Published: 2022-01-07 19:29
Last Updated: 2022-01-23 16:05
Staff and students went to work and study Friday for the first time in the history of the UAE, after officially changing the weekend in the wealthy Gulf country to Saturday and Sunday.
The private sector is divided on the decision, and some companies have kept the traditional Friday/Saturday weekend.
The UAE has become the only Gulf country that does not adopt Saturday and Friday -- when residents flock to mosques to perform weekly prayers -- as two full days off.
The UAE used to adopt the weekend from Thursday to Friday until 2006 when it moved to Friday and Saturday in its public and private sectors alike.
Friday mosques seemed crowded with worshipers who came to perform Friday prayers, before many of them returned to work.
"I would have preferred to take (Friday) as a day off," British Rachel King, 22, who works in the hospitality sector and has lived in Dubai for six months, told AFP.
"That's what we know and love. Vacation is on Friday, going to certain places and doing different activities. But now we're going to do it on Saturday," she added.
The UAE government announced in December that it would reduce the official work week to four and a half days, so that the work of employees in government agencies ends at noon on Friday.

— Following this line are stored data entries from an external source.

/-- An instruction whose plan is one result of latency 1. -/
theorem scalar_now {s : State} {f : Firing} {rest : List Firing} {i : Instr} {dst : Dst} {v : Word} {plan : Ctx → State → Plan}
    (he : exec i s = fire i plan s) (hc : Clear s f rest i) (hr : s.room f.site dst)
    (hp : plan (firingCtx s f i) (s.openFiring rest) = (firingCtx s f i).scalar dst 1 v) :
    ∃ t, exec i s = .next t ∧ Leaves s t f i { regs := (s.bank f.site).regs.now dst v, sends := Dst.sends dst v } := by
  refine ⟨_, he.trans (fire_commits hc _ hp rfl (lacks_dst _ _ _ dst rfl hr) rfl), ?_⟩
  refine commit_leaves hc _ fun u hu => ?_
  have h := Acted.result1 u (firingCtx s f i) dst v
  rw [hu.regs] at h
  exact h

/-- An instruction whose plan is one result of a latency above 1. -/
theorem scalar_late {s : State} {f : Firing} {rest : List Firing} {i : Instr} {dst : Dst} {v : Word} {plan : Ctx → State → Plan}
    {lat : Nat} (he : exec i s = fire i plan s) (hc : Clear s f rest i) (hr : s.room f.site dst) (hl : 1 < lat) (p : Plan)
    (hp : plan (firingCtx s f i) (s.openFiring rest) = p) (hf : p.fault = none) (hs : p.slots = Dst.slots dst)
    (hq : p.refuse = false) (ha : p.act = (firingCtx s f i).result dst lat v) (hid : p.after = id := by rfl) :
    ∃ t, exec i s = .next t ∧ Leaves s t f i { regs := (s.bank f.site).regs.later dst f.rule s.nextId lat v } := by
  refine ⟨_, he.trans (fire_commits hc p hp hf (lacks_dst _ _ _ dst hs hr) hq), ?_⟩
  refine commit_leaves hc _ (fun u hu => ?_) hid
  have h := Acted.resultLate u (firingCtx s f i) dst lat v hl
  rw [hu.regs] at h
  rw [ha]
  exact h

end Sys2Proof.Machine
end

Under the new schedule, Friday prayers will be held in the country's mosques after 13.15 pm local time (0915 GMT) throughout the year.
Consulting company "Mercer" conducted a survey of 195 business establishments, and only 23 percent of them said that they would reduce working days to four and a half days, while more than half said that they would adopt the new weekend system.
"Fortunately, I will have the same vacation days with my children, but it is different with my husband," said Fati, who works for an international distribution company and did not want to reveal her full name.
She noted that her husband works for a multinational company, "it hasn't changed its work schedule yet. I hope they do it quickly or it will ruin our family life."
- Strange feeling"-
Economists believe that this shift is strategic because it makes business in the UAE consistent with global practices, and confirms its position as an important headquarters for foreign companies.
The decision came at a time of intense regional competition, particularly with Saudi Arabia, which trying to push its capital, Riyadh, to transform into an international center similar to Dubai.
In turn, the Emirate of Sharjah decided to reduce the official working week to four days and declare three days as a weekend.
The Mercer survey found that nearly a third of companies are concerned about the contrast with other countries in the region on weekends.
Rana, who works in an event organizing company, notes that some teams will have to work on Sunday, explaining, "We work a lot with Egypt and Saudi Arabia."